The Australian Labor Party have announced their negative gearing and capital gains tax changes will come into effect on 1 January 2020, if elected.
Real Estate Institute of Australia (REIA) President Adrian Kelly said REIA remained concerned about the impact the policy would have on Australia’s housing markets, buyers, renters and economic activity.
“This concern is magnified in the current market. There is almost truckloads of analysis and reports showing the adverse impacts of the policy on mum and dad investors, home owners, renters, the construction industry, state governments and the economy.
“The latest was last week when SQM Research showed that house prices would drop between five per cent to 12 per cent on a weighted average for the capital cities for 2020 to 2022 over and above any other falls being experienced, while rents are expected to increase by between eight per cent and 15 per cent on a weighted average for the capital cities for 2020 to 2022,” Mr Kelly said.

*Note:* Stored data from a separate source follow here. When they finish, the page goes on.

/-- Power and the units. -/
def State.highValue (s : State) (a : Arch) (view : Option Nat) (index sub : Nat) : ObjVal :=
  match index, sub with
  | 0x5000, 1 => .num (s.health a)
  | 0x5000, 3 => .num (s.exposedAt a)
  | 0x5000, 4 => .num (match a with
      | .bay b => s.objNum 0x5000 4 [b] 0 0
      | .stone _ _ => 0
      | _ => s.err.lastFault)
  | 0x5102, _ => .num (s.stickySummary a)
  | 0x5800, 1 => .num (powerNow s.now)
  | 0x5800, 2 => .num s.power.peak
  | 0x5800, 3 => .num s.power.buttress
  | 0x5800, 4 => .num s.power.vholdMv
  | 0x5800, 5 => .num (min 65535 s.power.capUf)
  | 0x5800, 6 => .num s.power.lastSave
  | 0x5800, 8 => .num s.power.restored
  | 0x5801, 1 => .bytes ((List.range 16).map fun b => BitVec.ofNat 8 (s.bayPower b).state)
  | 0x5802, 1 => .num (wrapTo 32 (s.hottest * 100))
  | 0x5802, 2 => .bytes ((List.range 16).flatMap fun b => natBytes 2 (wrapTo 16 (s.tempOf b * 10)))
  | 0x6000, 1 => .num s.hbmCapacity
  | 0x6000, 2 => .num s.memx.dramCap
  | 0x6000, 3 => .num s.memx.dramRate
  | 0x6000, 4 => .num s.memx.dramState
  | 0x6000, 5 => .num s.memx.pch.length
  | 0x6000, 6 => .num s.memx.peak
  | 0x6002, 1 => .num (sumNat ((s.memx.range.filter fun e => !e.2.queue.isEmpty).map fun e => 2 ^ e.1))
  | 0x6100, 1 => .num (match view with
      | none => s.overBays a true s.stepOf
      | some n => (((s.ks.plan.filter fun (p : KsPlan) => p.slice == n).flatMap (·.banks)).map s.stepOf).foldl max 0)
  | 0x6100, 8 => .num (s.overBays a false (s.ksPositions view))
  | 0x6101, 1 =>
    let ts := s.ks.tables.filter fun (t : KsTab) => view.all fun n => t.slice == n
    .bytes ((sortBy (fun (a b : KsTab) => decide (a.id < b.id)) ts).flatMap KsTab.entryBytes)
  | 0x6101, 2 =>
    let ks := match view with
      | some n => [ksEight s.ks.plan n]
      | none => s.ks.plan.map fun (p : KsPlan) => ksEight s.ks.plan p.slice
    .num (ks.foldl min (ks.headD 0))
  | 0x6200, 5 => .num (s.overBays a true fun _ => s.boundEntriesBut none)
  | 0x6300, 1 => .num (s.overBays a false (s.hodActive view))
  | 0x6301, 6 => .num (s.overBays a false fun b => if s.hod.settFenced.contains b then 1 else 0)
  | 0x6340, 3 => .num (s.dg.slots.filter fun k => view.all fun n => k.slice == n).length
  | 0x6350, 2 => .num (s.led.sealSeq.getD u64Max)
  | 0x6350, 3 => .num s.led.capacity
  | 0x6350, 4 => .num s.led.free
  | 0x6350, 6 => .num (s.counter 0x6350 6 [] (some (view.getD 0)))
  | 0x6350, 9 => .num s.led.released
  | 0x6360, 1 => .num s.st.capacity
  | 0x6360, 2 => .num s.tsFree
  | 0x6360, 3 => .num s.st.nandRate
  | 0x6360, 4 => .num s.st.wear
  | 0x6360, 5 => .num s.st.sanitise
  | 0x6360, 6 => .num s.st.format
  | 0x7000, 1 => .num s.trust.run.keySet
  | 0x7000, 2 => .num s.trust.revoked
  | 0x7000, 4 => .num s.trust.otpSvn
  | 0x7000, 6 => .num (if s.trust.fallback then 1 else 0)
  | 0x7001, 1 => .bytes Config.deviceCert
  | 0x7001, 2 => .bytes s.identityCert
  | 0x7001, 3 => .bytes (s.trust.certs.flatMap (·.2))
  | 0x7002, 1 => .num s.hssLeft
  | 0x7002, 3 => .num s.trust.tokens
  | 0x7010, 1 => .num s.fwStageState
  | 0x7010, 4 => .num s.trust.bootBank
  | 0x7020, 2 => .bytes s.trust.challenge
  | 0x7020, 4 => .num s.trust.debug
  | _, _ => s.heldValue index sub

/-- An object that counts (R471): SUM with access RO, and no value computed from other state. -/
def isCounter (index sub : Nat) : Bool :=
  [(0x1010, 3), (0x1101, 3), (0x3000, 3), (0x5000, 2), (0x5800, 7), (0x5801, 7), (0x6301, 1), (0x6301, 2), (0x6301, 3), (0x6301, 4),
    (0x6301, 5), (0x6340, 1), (0x6340, 2), (0x6350, 1)].contains (index, sub) ||
  index == 0x1120 || index == 0x3002 || index == 0x3402 || (index == 0x3400 && decide (5 ≤ sub)) || index == 0x6001 ||
  (index == 0x6100 && sub != 1 && sub != 8 && sub != 10) || (index == 0x6200 && sub != 5) || (index == 0x6300 && sub != 1)

/-- What an object reads as at an arch of this device. -/
def State.objValue (s : State) (a : Arch) (view : Option Nat) (index sub : Nat) : ObjVal :=
  if isCounter index sub then .num (s.counter index sub a.below view)
  else if 0x1110 ≤ index ∧ index ≤ 0x1117 then s.portValue (index - 0x1110) sub
  else if index = 0x2000 then s.archValue a view sub
  else if index = 0x2001 then s.childValue a sub
  else if 0x3420 ≤ index ∧ index ≤ 0x342F then
    .bytes (((s.ctxOf ((index - 0x3420) * 256 + sub)).map fun c => c.recordBytes (s.therm.atRisk.contains c.num)).getD [])
  else if 0x4000 ≤ index ∧ index ≤ 0x43FF then s.sliceValue (index - 0x4000) sub
  else if index = 0x5100 ∨ index = 0x5101 then (s.ringOf (ringAt index a view)).value sub view.isSome
  else if index < 0x5000 then s.lowValue view index sub
  else s.highValue a view index sub

/-- The bytes of a value of a type (R466); a number beyond the type's limit reads as the limit (R471). -/
def ObjVal.encode (v : ObjVal) (t : OType) : List Byte :=
  match t.size, v with
  | some n, .num k => natBytes n (min t.top k)
  | _, .bytes b => b
  | none, .num _ => []

/-- A read leaves a lost bay out (R473). -/
def State.partialRead (s : State) (a : Arch) (d : ObjDef) : Bool :=
  a == .device && d.bay && [OAgg.sum, .or, .min, .max, .same].contains d.agg && !s.mason.lostBays.isEmpty

end Sys2Proof.Machine
end

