/-- R221, R222: scalar and vector loads and stores of the work area, and loads of the input area, that are aligned and lie
in their area. A vector form touches only its enabled lanes. -/
def Obligations.AreaLoadsAndStores : Prop :=
  (∀ e ∈ ([(.ls, false), (.lt, true)] :
      List ((CoreId → Fin 8 → Nat → Bool → Fin 32 → Fin 32 → BitVec 13 → Bool → Instr) × Bool)),
    ∀ (u : CoreId) (g : Fin 8) (n : Nat) (x : Bool) (rd ra : Fin 32) (off : BitVec 13) (s s1 : State), 1 ≤ n → n ≤ 5 →
      Issues s u g (infoS 3 (rS [ra] ++ if e.2 then [] else [rWork]) (rS [rd]) true) s1 →
      Claims.addressOf (s1.coreOf u) ra off % 128 + n ≤ 128 →
      Claims.addressOf (s1.coreOf u) ra off + n ≤ (if e.2 then (s1.coreOf u).inputSize else (s1.coreOf u).workSize) →
        Answers (e.1 u g n x rd ra off false) s fun t =>
          let c := s1.coreOf u
          let a := Claims.addressOf c ra off
          let v := crsNat (if e.2 then c.inputRead a n else c.workRead a n)
          Retires s1 t u (c.setS rd.val (if x then BitVec.ofInt 60 (signedOf (12 * n) v) else BitVec.ofNat 60 v))) ∧
  (∀ (u : CoreId) (g : Fin 8) (n : Nat) (rd ra : Fin 32) (off : BitVec 13) (s s1 : State), 1 ≤ n → n ≤ 5 →
    Issues s u g (infoS 1 (rS [rd, ra]) [rWork] true) s1 →
    Claims.addressOf (s1.coreOf u) ra off % 128 + n ≤ 128 →
    Claims.addressOf (s1.coreOf u) ra off + n ≤ (s1.coreOf u).workSize →
      Answers (.ss u g n rd ra off) s fun t =>
        let c := s1.coreOf u
        Retires s1 t u (c.workWrite (Claims.addressOf c ra off) ((natCrs n (c.sr rd.val).toNat).map some))) ∧
  (∀ e ∈ ([(.vls, false), (.vlt, true)] :
      List ((CoreId → Fin 8 → Fin 4 → Fin 16 → Fin 32 → BitVec 13 → Bool → Instr) × Bool)),
    ∀ (u : CoreId) (g : Fin 8) (z : Fin 4) (vd : Fin 16) (ra : Fin 32) (off : BitVec 13) (s s1 : State),
      Issues s u g (infoV 1 3 (rS [ra] ++ if e.2 then [] else [rWork]) (rV [vd]) true) s1 →
      (s1.coreOf u).noElem g z = false → Claims.addressOf (s1.coreOf u) ra off % 64 = 0 →
      (∀ k < 64, (s1.coreOf u).elemOn g (k / elemSize z) = true →
        Claims.addressOf (s1.coreOf u) ra off + k < (if e.2 then (s1.coreOf u).inputSize else (s1.coreOf u).workSize)) →
        Answers (e.1 u g z vd ra off false) s fun t =>
          let c := s1.coreOf u
          let a := Claims.addressOf c ra off
          let new := if e.2 then c.inputRead a 64 else c.workRead a 64
          Retires s1 t u (c.setV vd.val (vecOf ((List.range 64).map fun k =>
            if c.elemOn g (k / elemSize z) then nth new k 0 else nth (vecCourses (c.vr vd.val)) k 0)))) ∧
  (∀ (u : CoreId) (g : Fin 8) (z : Fin 4) (vd : Fin 16) (ra : Fin 32) (off : BitVec 13) (s s1 : State),
    Issues s u g (infoV 1 1 (rV [vd] ++ rS [ra]) [rWork] true) s1 →
    (s1.coreOf u).noElem g z = false → Claims.addressOf (s1.coreOf u) ra off % 64 = 0 →
    (∀ k < 64, (s1.coreOf u).elemOn g (k / elemSize z) = true →
      Claims.addressOf (s1.coreOf u) ra off + k < (s1.coreOf u).workSize) →
      Answers (.vss u g z vd ra off) s fun t =>
        let c := s1.coreOf u
        Retires s1 t u (c.workWrite (Claims.addressOf c ra off) ((List.range 64).map fun k =>
          if c.elemOn g (k / elemSize z) then some (nth (vecCourses (c.vr vd.val)) k 0) else none)))

/-- R222, R223, R229: an aligned load or store of memory is charged one line, retires, and starts its access; tlock
retires and starts its access. -/
def Obligations.MemoryInstructionsStartTheirAccess : Prop :=
  (∀ (u : CoreId) (g : Fin 8) (n : Nat) (x : Bool) (rd ra : Fin 32) (off : BitVec 13) (obs : MemObs) (s s1 s2 : State),
    1 ≤ n → n ≤ 5 → Issues s u g (infoS 360 (rS [ra]) (rS [rd]) true) s1 →
    Claims.addressOf (s1.coreOf u) ra off % 128 + n ≤ 128 → s1.chargeCore (s1.coreOf u) 4 1 = some s2 →
      Answers (.lm u g n x rd ra off obs) s fun t => ∃ r, Retires s2 r u (s2.coreOf u) ∧
        t = r.startAccess u ((s1.coreOf u).scalarAccess false rd.val n x (Claims.addressOf (s1.coreOf u) ra off) []) obs) ∧
  (∀ (u : CoreId) (g : Fin 8) (n : Nat) (rd ra : Fin 32) (off : BitVec 13) (obs : MemObs) (s s1 s2 : State),
    1 ≤ n → n ≤ 5 → Issues s u g (infoS 1 (rS [rd, ra]) [] true) s1 →
    Claims.addressOf (s1.coreOf u) ra off % 128 + n ≤ 128 → s1.chargeCore (s1.coreOf u) 4 1 = some s2 →
      Answers (.sm u g n rd ra off obs) s fun t => ∃ r, Retires s2 r u (s2.coreOf u) ∧
        t = r.startAccess u ((s1.coreOf u).scalarAccess true rd.val n false (Claims.addressOf (s1.coreOf u) ra off)
          (natCrs n ((s1.coreOf u).sr rd.val).toNat)) obs) ∧
  (∀ (u : CoreId) (g : Fin 8) (z : Fin 4) (vd : Fin 16) (ra : Fin 32) (off : BitVec 13) (obs : MemObs) (s s1 s2 : State),
    Issues s u g (infoV 1 360 (rS [ra]) (rV [vd]) true) s1 → (s1.coreOf u).noElem g z = false →
    Claims.addressOf (s1.coreOf u) ra off % 64 = 0 → s1.chargeCore (s1.coreOf u) 4 1 = some s2 →
      Answers (.vlm u g z vd ra off obs) s fun t => ∃ r, Retires s2 r u (s2.coreOf u) ∧
        t = r.startAccess u ((s1.coreOf u).vectorAccess false vd.val (Claims.addressOf (s1.coreOf u) ra off) []
          ((s1.coreOf u).lanesOn g z)) obs) ∧
  (∀ (u : CoreId) (g : Fin 8) (z : Fin 4) (vd : Fin 16) (ra : Fin 32) (off : BitVec 13) (obs : MemObs) (s s1 s2 : State),
    Issues s u g (infoV 1 1 (rV [vd] ++ rS [ra]) [] true) s1 → (s1.coreOf u).noElem g z = false →
    Claims.addressOf (s1.coreOf u) ra off % 64 = 0 → s1.chargeCore (s1.coreOf u) 4 1 = some s2 →
      Answers (.vsm u g z vd ra off obs) s fun t => ∃ r, Retires s2 r u (s2.coreOf u) ∧
        t = r.startAccess u ((s1.coreOf u).vectorAccess true vd.val (Claims.addressOf (s1.coreOf u) ra off)
          (vecCourses ((s1.coreOf u).vr vd.val)) ((s1.coreOf u).lanesOn g z)) obs) ∧
  (∀ (u : CoreId) (g : Fin 8) (rd ra : Fin 32) (s s1 : State), Issues s u g (infoS 1800 (rS [ra]) (rS [rd]) true) s1 →
    Answers (.tlock u g rd ra) s fun t => ∃ r, Retires s1 r u (s1.coreOf u) ∧
      t = r.startAccess u { (s1.coreOf u).scalarAccess false rd.val 1 false ((s1.coreOf u).sr ra.val).toNat [] with
        lock := true, borrowed := false } .clean)

/-- R202, R225, R229: nop changes nothing, rdctl and wrctl read and write control registers, tunlock releases the locks
on a translation, and fence retires once no store is outstanding and holds until then. -/
def Obligations.PlainControlResults : Prop :=
  (∀ (u : CoreId) (g : Fin 8) (s s1 : State), Issues s u g (infoS 1 [] [] true) s1 →
    Answers (.nopInstruction u g) s fun t => Retires s1 t u (s1.coreOf u)) ∧
  (∀ (u : CoreId) (g : Fin 8) (rd : Fin 32) (num : BitVec 8) (s s1 : State), ctlReadable u.isQuoin num.toNat = true →
    Issues s u g (infoS 2 [.ctl num.toNat] (rS [rd]) true) s1 →
      Answers (.rdctl u g rd num) s fun t =>
        Retires s1 t u ((s1.coreOf u).setS rd.val ((s1.coreOf u).ctlRead u.isQuoin s1.now num.toNat))) ∧
  (∀ (u : CoreId) (g : Fin 8) (ra : Fin 32) (num : BitVec 8) (s s1 : State), ctlWritable u.isQuoin num.toNat = true →
    Issues s u g (infoS 1 (rS [ra] ++ [.ctl num.toNat]) [.ctl num.toNat] true) s1 →
      Answers (.wrctl u g ra num) s fun t =>
        Retires s1 t u ((s1.coreOf u).ctlWrite num.toNat ((s1.coreOf u).sr ra.val))) ∧
  (∀ (u : CoreId) (g : Fin 8) (ra : Fin 32) (s s1 : State), Issues s u g (infoS 1 (rS [ra]) [] true) s1 →
    Answers (.tunlock u g ra) s fun t =>
      let c := s1.coreOf u
      Retires s1 t u { c with locked := c.locked.filter fun e => !(e.covers (s1.spaceOf c false) (c.sr ra.val).toNat) }) ∧
  (∀ (u : CoreId) (g : Fin 8) (s s1 : State), Issues s u g { infoS 1 [] [] true with alone := true } s1 →
    ((s1.coreOf u).storesOut = 0 →
      (∀ f, (s1.coreOf u).firing = some f → f.predict = true ∨ (s1.coreOf u).sched.ackAt < f.cycleBound) →
        Answers (.fence u g) s fun t => Retires s1 t u (s1.coreOf u)) ∧
    ((s1.coreOf u).storesOut ≠ 0 → Answers (.fence u g) s fun t => t = s1))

The SQM Research report also showed housing construction activity will fall by 25 per cent to 30 per cent from 2019 levels, which; will have employment and GDP impacts; property sales turnover is forecast to fall by a further 12 per cent to 15 per cent, resulting in; a drop in state stamp duty revenue of approximately $2.3 billion.
“For first home buyers, who according to Labor, should see improved housing affordability by a ‘levelling of the playing field’ will now face a faltering economy, lower employment prospects, the possibility of higher interest rates under a Labor Government and higher rents whilst they save for a deposit,” Mr Kelly said.